Chapter 9. Creating modules

Table of Contents
Module structure
Creating fully compatible modules: the rules to follow
Module creation, the public part
Module creation, administrator part

Module structure

The PHP-Nuke modules are PHP-written applications that manage the central part of the site. For example, the "News", "Forum", "Members List" etc. are all modules. Each module, based on it's complexity, is structured using one part for the user's and another for the administrator, in this case there are some contents we have to modify. It's all managed from the modules.php file which alone, carries out the job of authentication and management of the access rights on that module. The modules.php file checks and verifies if the module was activated or not, and verifies the access rights.

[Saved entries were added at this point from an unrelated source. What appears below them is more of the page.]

/-- Table 11.11. -/
def obj_bm : ObjDef := ⟨0x7020, 10240, 5, [
  ⟨1, .enum, .ro, 0, 255, 0, false⟩, ⟨2, .u32, .rc, 0, 4294967295, 0, false⟩, ⟨3, .u32, .rc, 0, 4294967295, 0, false⟩,
  ⟨4, .bool, .ro, 0, 1, 0, false⟩, ⟨5, .u8, .ro, 0, 255, 0, false⟩]⟩

/-- Table 11.12. -/
def obj_port : ObjDef := ⟨0x7030, 512, 15, [
  ⟨1, .bool, .ro, 0, 1, 0, false⟩, ⟨2, .u16, .ro, 0, 65535, 0, false⟩, ⟨3, .u8, .ro, 0, 255, 0, false⟩,
  ⟨4, .u32, .ro, 0, 4294967295, 0, false⟩, ⟨5, .u32, .ro, 0, 4294967295, 0, false⟩, ⟨6, .u8, .ro, 0, 255, 0, false⟩,
  ⟨7, .u8, .ro, 0, 255, 0, false⟩, ⟨8, .u64, .ro, 0, 18446744073709551615, 0, false⟩,
  ⟨9, .u64, .ro, 0, 18446744073709551615, 0, false⟩, ⟨10, .u32, .rc, 0, 4294967295, 0, false⟩,
  ⟨11, .u32, .rc, 0, 4294967295, 0, false⟩, ⟨12, .u32, .rc, 0, 4294967295, 0, false⟩, ⟨13, .u32, .rc, 0, 4294967295, 0, false⟩,
  ⟨14, .u32, .rc, 0, 4294967295, 0, false⟩, ⟨15, .u8, .ro, 0, 255, 0, false⟩]⟩

/-- Table 12.10. -/
def obj_cfg : ObjDef := ⟨0x7040, 1, 12, [
  ⟨1, .enum, .ro, 0, 255, 0, false⟩, ⟨2, .u64, .ro, 0, 18446744073709551615, 0, false⟩,
  ⟨3, .u64, .rw, 0, 18446744073709551615, 0, false⟩, ⟨4, .enum, .wo, 1, 1, 0, false⟩,
  ⟨5, .domain, .wo, 0, 0, 4294967295, false⟩, ⟨6, .u8, .ro, 0, 255, 0, false⟩, ⟨7, .u8, .ro, 0, 255, 0, false⟩,
  ⟨8, .u32, .ro, 0, 4294967295, 0, false⟩, ⟨9, .u32, .ro, 0, 4294967295, 0, false⟩, ⟨10, .bool, .ro, 0, 1, 0, false⟩,
  ⟨11, .u16, .rw, 100, 10000, 0, false⟩, ⟨12, .enum, .ro, 0, 255, 0, false⟩]⟩

/-- Table 12.11. -/
def obj_swap : ObjDef := ⟨0x7041, 16, 14, [
  ⟨1, .bool, .ro, 0, 1, 0, false⟩, ⟨2, .enum, .ro, 0, 255, 0, false⟩, ⟨3, .u64, .ro, 0, 18446744073709551615, 0, false⟩,
  ⟨4, .u64, .ro, 0, 18446744073709551615, 0, false⟩, ⟨5, .u64, .rw, 0, 18446744073709551615, 0, false⟩,
  ⟨6, .enum, .wo, 1, 5, 0, false⟩, ⟨7, .u8, .rw, 0, 15, 0, false⟩, ⟨8, .u64, .rw, 0, 18446744073709551615, 0, false⟩,
  ⟨9, .bool, .ro, 0, 1, 0, false⟩, ⟨10, .enum, .ro, 0, 255, 0, false⟩, ⟨11, .u32, .ro, 0, 4294967295, 0, false⟩,
  ⟨12, .u64, .ro, 0, 18446744073709551615, 0, false⟩, ⟨13, .bool, .ro, 0, 1, 0, false⟩,
  ⟨14, .u32, .ro, 0, 4294967295, 0, false⟩]⟩

/-- Table 12.12. -/
def obj_rb : ObjDef := ⟨0x7042, 1, 3, [
  ⟨1, .u32, .rw, 0, 229375, 0, false⟩, ⟨2, .domain, .ro, 0, 0, 1024, true⟩, ⟨3, .enum, .ro, 0, 255, 0, false⟩]⟩

/-- Table 12.13. -/
def obj_scr : ObjDef := ⟨0x7100, 1, 9, [
  ⟨1, .u32, .ro, 0, 4294967295, 0, false⟩, ⟨2, .u32, .ro, 0, 4294967295, 0, false⟩, ⟨3, .u32, .rc, 0, 4294967295, 0, false⟩,
  ⟨4, .u32, .rc, 0, 4294967295, 0, false⟩, ⟨5, .u32, .rc, 0, 4294967295, 0, false⟩, ⟨6, .u32, .rc, 0, 4294967295, 0, false⟩,
  ⟨7, .u16, .ro, 0, 65535, 0, false⟩, ⟨8, .domain, .ro, 0, 0, 16, true⟩, ⟨9, .domain, .ro, 0, 0, 128, true⟩]⟩

/-- Table 13.7. -/
def obj_lane : ObjDef := ⟨0x2000, 256, 36, [
  ⟨1, .bool, .ro, 0, 1, 0, false⟩, ⟨2, .enum, .rw, 0, 4, 0, false⟩, ⟨3, .u32, .rw, 0, 4294967295, 0, false⟩,
  ⟨4, .u16, .rw, 1, 1001, 0, false⟩, ⟨5, .enum, .rw, 0, 1, 0, false⟩, ⟨6, .enum, .rw, 0, 1, 0, false⟩,
  ⟨7, .enum, .rw, 0, 2, 0, false⟩, ⟨8, .bool, .rw, 0, 1, 0, false⟩, ⟨9, .bool, .rw, 0, 1, 0, false⟩,
  ⟨10, .bool, .rw, 0, 1, 0, false⟩, ⟨11, .enum, .ro, 0, 255, 0, false⟩, ⟨12, .u32, .ro, 0, 4294967295, 0, false⟩,
  ⟨13, .bool, .ro, 0, 1, 0, false⟩, ⟨14, .bool, .rw, 0, 1, 0, false⟩, ⟨15, .u8, .ro, 0, 255, 0, false⟩,
  ⟨16, .domain, .rw, 0, 0, 4, true⟩, ⟨17, .domain, .ro, 0, 0, 14, true⟩, ⟨18, .domain, .ro, 0, 0, 14, true⟩,
  ⟨19, .u8, .ro, 0, 255, 0, false⟩, ⟨20, .u8, .rw, 0, 255, 0, false⟩, ⟨21, .bool, .ro, 0, 1, 0, false⟩,
  ⟨22, .u32, .rc, 0, 4294967295, 0, false⟩, ⟨23, .u32, .rc, 0, 4294967295, 0, false⟩, ⟨24, .u32, .rc, 0, 4294967295, 0, false⟩,
  ⟨25, .enum, .ro, 0, 255, 0, false⟩, ⟨26, .enum, .rw, 0, 5, 0, false⟩, ⟨27, .enum, .rw, 0, 5, 0, false⟩,
  ⟨28, .bool, .ro, 0, 1, 0, false⟩, ⟨29, .u64, .ro, 0, 18446744073709551615, 0, false⟩,
  ⟨30, .u64, .ro, 0, 18446744073709551615, 0, false⟩, ⟨31, .bool, .wo, 0, 1, 0, false⟩, ⟨32, .enum, .rw, 0, 2, 0, false⟩,
  ⟨33, .domain, .rw, 0, 0, 3, true⟩, ⟨34, .u32, .rc, 0, 4294967295, 0, false⟩, ⟨35, .u32, .rc, 0, 4294967295, 0, false⟩,
  ⟨36, .bool, .wo, 0, 1, 0, false⟩]⟩

/-- Table 13.8. -/
def obj_rp : ObjDef := ⟨0x2001, 16, 3, [
  ⟨1, .bool, .ro, 0, 1, 0, false⟩, ⟨2, .u32, .ro, 0, 4294967295, 0, false⟩, ⟨3, .u32, .rc, 0, 4294967295, 0, false⟩]⟩

/-- Table 13.9. -/
def obj_link : ObjDef := ⟨0x2010, 256, 17, [
  ⟨1, .bool, .rw, 0, 1, 0, false⟩, ⟨2, .u8, .rw, 1, 8, 0, false⟩, ⟨3, .enum, .ro, 0, 255, 0, false⟩,
  ⟨4, .u8, .ro, 0, 255, 0, false⟩, ⟨5, .u8, .ro, 0, 255, 0, false⟩, ⟨6, .u32, .ro, 0, 4294967295, 0, false⟩,
  ⟨7, .u16, .rw, 5, 1000, 0, false⟩, ⟨8, .u8, .ro, 0, 255, 0, false⟩, ⟨9, .u64, .ro, 0, 18446744073709551615, 0, false⟩,
  ⟨10, .u64, .ro, 0, 18446744073709551615, 0, false⟩, ⟨11, .u32, .rc, 0, 4294967295, 0, false⟩,
  ⟨12, .u32, .rc, 0, 4294967295, 0, false⟩, ⟨13, .u32, .rc, 0, 4294967295, 0, false⟩, ⟨14, .u32, .rc, 0, 4294967295, 0, false⟩,
  ⟨15, .u32, .rc, 0, 4294967295, 0, false⟩, ⟨16, .u32, .rc, 0, 4294967295, 0, false⟩, ⟨17, .u32, .rc, 0, 4294967295, 0, false⟩]⟩

/-- Table 14.12. -/
def obj_stw : ObjDef := ⟨0x1100, 1, 11, [
  ⟨1, .u32, .ro, 0, 4294967295, 0, false⟩, ⟨2, .u8, .ro, 0, 255, 0, false⟩, ⟨3, .u32, .ro, 0, 4294967295, 0, false⟩,
  ⟨4, .u64, .ro, 0, 18446744073709551615, 0, false⟩, ⟨5, .u8, .ro, 0, 255, 0, false⟩, ⟨6, .u32, .rw, 0, 4294967295, 0, false⟩,
  ⟨7, .u32, .rc, 0, 4294967295, 0, false⟩, ⟨8, .u64, .ro, 0, 18446744073709551615, 0, false⟩,
  ⟨9, .u32, .rc, 0, 4294967295, 0, false⟩, ⟨10, .u8, .rc, 0, 255, 0, false⟩, ⟨11, .domain, .ro, 0, 0, 4, true⟩]⟩

/-- Table 14.13. -/
def obj_mgmt : ObjDef := ⟨0x1101, 1, 14, [
  ⟨1, .enum, .rw, 0, 1, 0, false⟩, ⟨2, .enum, .ro, 0, 255, 0, false⟩, ⟨3, .u64, .ro, 0, 18446744073709551615, 0, false⟩,
  ⟨4, .u32, .rw, 0, 4294967295, 0, false⟩, ⟨5, .u32, .rw, 0, 4294967295, 0, false⟩, ⟨6, .u32, .rw, 0, 4294967295, 0, false⟩,
  ⟨7, .u16, .rw, 1, 65535, 0, false⟩, ⟨8, .u32, .rw, 0, 4294967295, 0, false⟩, ⟨9, .u32, .rw, 0, 4294967295, 0, false⟩,
  ⟨10, .u16, .rw, 0, 4094, 0, false⟩, ⟨11, .u64, .ro, 0, 18446744073709551615, 0, false⟩,
  ⟨12, .u32, .rc, 0, 4294967295, 0, false⟩, ⟨13, .u32, .rc, 0, 4294967295, 0, false⟩, ⟨14, .u32, .rc, 0, 4294967295, 0, false⟩]⟩

/-- Table 14.14. -/
def obj_ses : ObjDef := ⟨0x1102, 64, 11, [
  ⟨1, .u32, .ro, 0, 4294967295, 0, false⟩, ⟨2, .enum, .ro, 0, 255, 0, false⟩,
  ⟨3, .u64, .ro, 0, 18446744073709551615, 0, false⟩, ⟨4, .u32, .ro, 0, 4294967295, 0, false⟩,
  ⟨5, .u16, .rw, 1, 3600, 0, false⟩, ⟨6, .u32, .ro, 0, 4294967295, 0, false⟩, ⟨7, .u16, .rw, 0, 2046, 0, false⟩,
  ⟨8, .u32, .ro, 0, 4294967295, 0, false⟩, ⟨9, .u32, .rc, 0, 4294967295, 0, false⟩,
  ⟨10, .u64, .ro, 0, 18446744073709551615, 0, false⟩, ⟨11, .enum, .wo, 1, 1, 0, false⟩]⟩

/-- Table 14.15. -/
def obj_spi : ObjDef := ⟨0x1103, 1, 3, [
  ⟨1, .u64, .ro, 0, 18446744073709551615, 0, false⟩, ⟨2, .u32, .rc, 0, 4294967295, 0, false⟩,
  ⟨3, .u32, .rc, 0, 4294967295, 0, false⟩]⟩

/-- Table 14.16. -/
def obj_prof : ObjDef := ⟨0x1200, 1, 10, [
  ⟨1, .u8, .ro, 0, 255, 0, false⟩, ⟨2, .u8, .ro, 0, 255, 0, false⟩, ⟨3, .u8, .rw, 0, 255, 0, false⟩,
  ⟨4, .enum, .wo, 1, 4, 0, false⟩, ⟨5, .u8, .rw, 0, 7, 0, false⟩, ⟨6, .u8, .rw, 0, 15, 0, false⟩,
  ⟨7, .u64, .rw, 0, 18446744073709551615, 0, false⟩, ⟨8, .bool, .ro, 0, 1, 0, false⟩, ⟨9, .u16, .ro, 0, 65535, 0, false⟩,
  ⟨10, .u32, .rc, 0, 4294967295, 0, false⟩]⟩

/-- Table 14.17. -/
def obj_sprof : ObjDef := ⟨0x1201, 8, 7, [
  ⟨1, .bool, .ro, 0, 1, 0, false⟩, ⟨2, .str, .ro, 0, 0, 64, false⟩, ⟨3, .domain, .rw, 0, 0, 262144, false⟩,
  ⟨4, .u32, .ro, 0, 4294967295, 0, false⟩, ⟨5, .u32, .ro, 0, 4294967295, 0, false⟩, ⟨6, .u32, .ro, 0, 4294967295, 0, false⟩,
  ⟨7, .u8, .ro, 0, 255, 0, false⟩]⟩

/-- Table 15.10. -/
def obj_core : ObjDef := ⟨0x8000, 2, 12, [
  ⟨1, .enum, .ro, 0, 255, 0, false⟩, ⟨2, .u32, .ro, 0, 4294967295, 0, false⟩,
  ⟨3, .u64, .ro, 0, 18446744073709551615, 0, false⟩, ⟨4, .u32, .rc, 0, 4294967295, 0, false⟩, ⟨5, .u8, .ro, 0, 255, 0, false⟩,
  ⟨6, .u32, .ro, 0, 4294967295, 0, false⟩, ⟨7, .u32, .rw, 0, 10000000, 0, false⟩, ⟨8, .u32, .rw, 10, 10000000, 0, false⟩,
  ⟨9, .u32, .rw, 0, 4294967295, 0, false⟩, ⟨10, .u32, .rc, 0, 4294967295, 0, false⟩, ⟨11, .u32, .rc, 0, 4294967295, 0, false⟩,
  ⟨12, .u64, .ro, 0, 18446744073709551615, 0, false⟩]⟩

/-- Table 15.11. -/
def obj_wp : ObjDef := ⟨0x8001, 1, 10, [
  ⟨1, .domain, .rw, 0, 0, 16400, false⟩, ⟨2, .enum, .wo, 1, 3, 0, false⟩, ⟨3, .u8, .ro, 0, 255, 0, false⟩,
  ⟨4, .u32, .ro, 0, 4294967295, 0, false⟩, ⟨5, .bool, .rw, 0, 1, 0, false⟩, ⟨6, .u32, .rc, 0, 4294967295, 0, false⟩,
  ⟨7, .u32, .ro, 0, 4294967295, 0, false⟩, ⟨8, .u32, .rc, 0, 4294967295, 0, false⟩, ⟨9, .u32, .rc, 0, 4294967295, 0, false⟩,
  ⟨10, .u32, .rc, 0, 4294967295, 0, false⟩]⟩

/-- Table 15.12. -/
def obj_lu : ObjDef := ⟨0x8100, 1, 5, [
  ⟨1, .u64, .ro, 0, 18446744073709551615, 0, false⟩, ⟨2, .u64, .ro, 0, 18446744073709551615, 0, false⟩,
  ⟨3, .u64, .ro, 0, 18446744073709551615, 0, false⟩, ⟨4, .u32, .rc, 0, 4294967295, 0, false⟩,
  ⟨5, .u32, .rc, 0, 4294967295, 0, false⟩]⟩

/-- Table 15.13. -/
def obj_lock : ObjDef := ⟨0x8101, 64, 9, [
  ⟨1, .u8, .ro, 0, 255, 0, false⟩, ⟨2, .u16, .rs, 0, 65535, 0, false⟩, ⟨3, .bool, .wo, 0, 1, 0, false⟩,
  ⟨4, .bool, .wo, 0, 1, 0, false⟩, ⟨5, .bool, .wo, 0, 1, 0, false⟩, ⟨6, .bool, .ro, 0, 1, 0, false⟩,
  ⟨7, .u32, .rw, 1, 10000000, 0, false⟩, ⟨8, .u32, .ro, 0, 4294967295, 0, false⟩, ⟨9, .u32, .rc, 0, 4294967295, 0, false⟩]⟩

This saves us a lot of work because we don't have to insert these controls in every module we create.

We refer you to what is written in the Section called Module management in Chapter 6 to be more exhaustive.

For example in the avantgo module, in order to load the index.php file, it's enough to pass the module name to the parameter string, the file that will be searched for is index.php.

modules.php?name=AvantGo

If instead we wanted to call a page different from the default index.php (say, print.php), the string we will have to pass is :

modules.php?name=AvantGo & file=print

That is the file variable with a value (print) that corresponds to the name of the file we want to load without the .php extension.

Inside of the folder modules/nameofmodule there is also a subfolder called "language". In this fashion we manage in a simple and immediate way the multilanguage functionality inside the modules.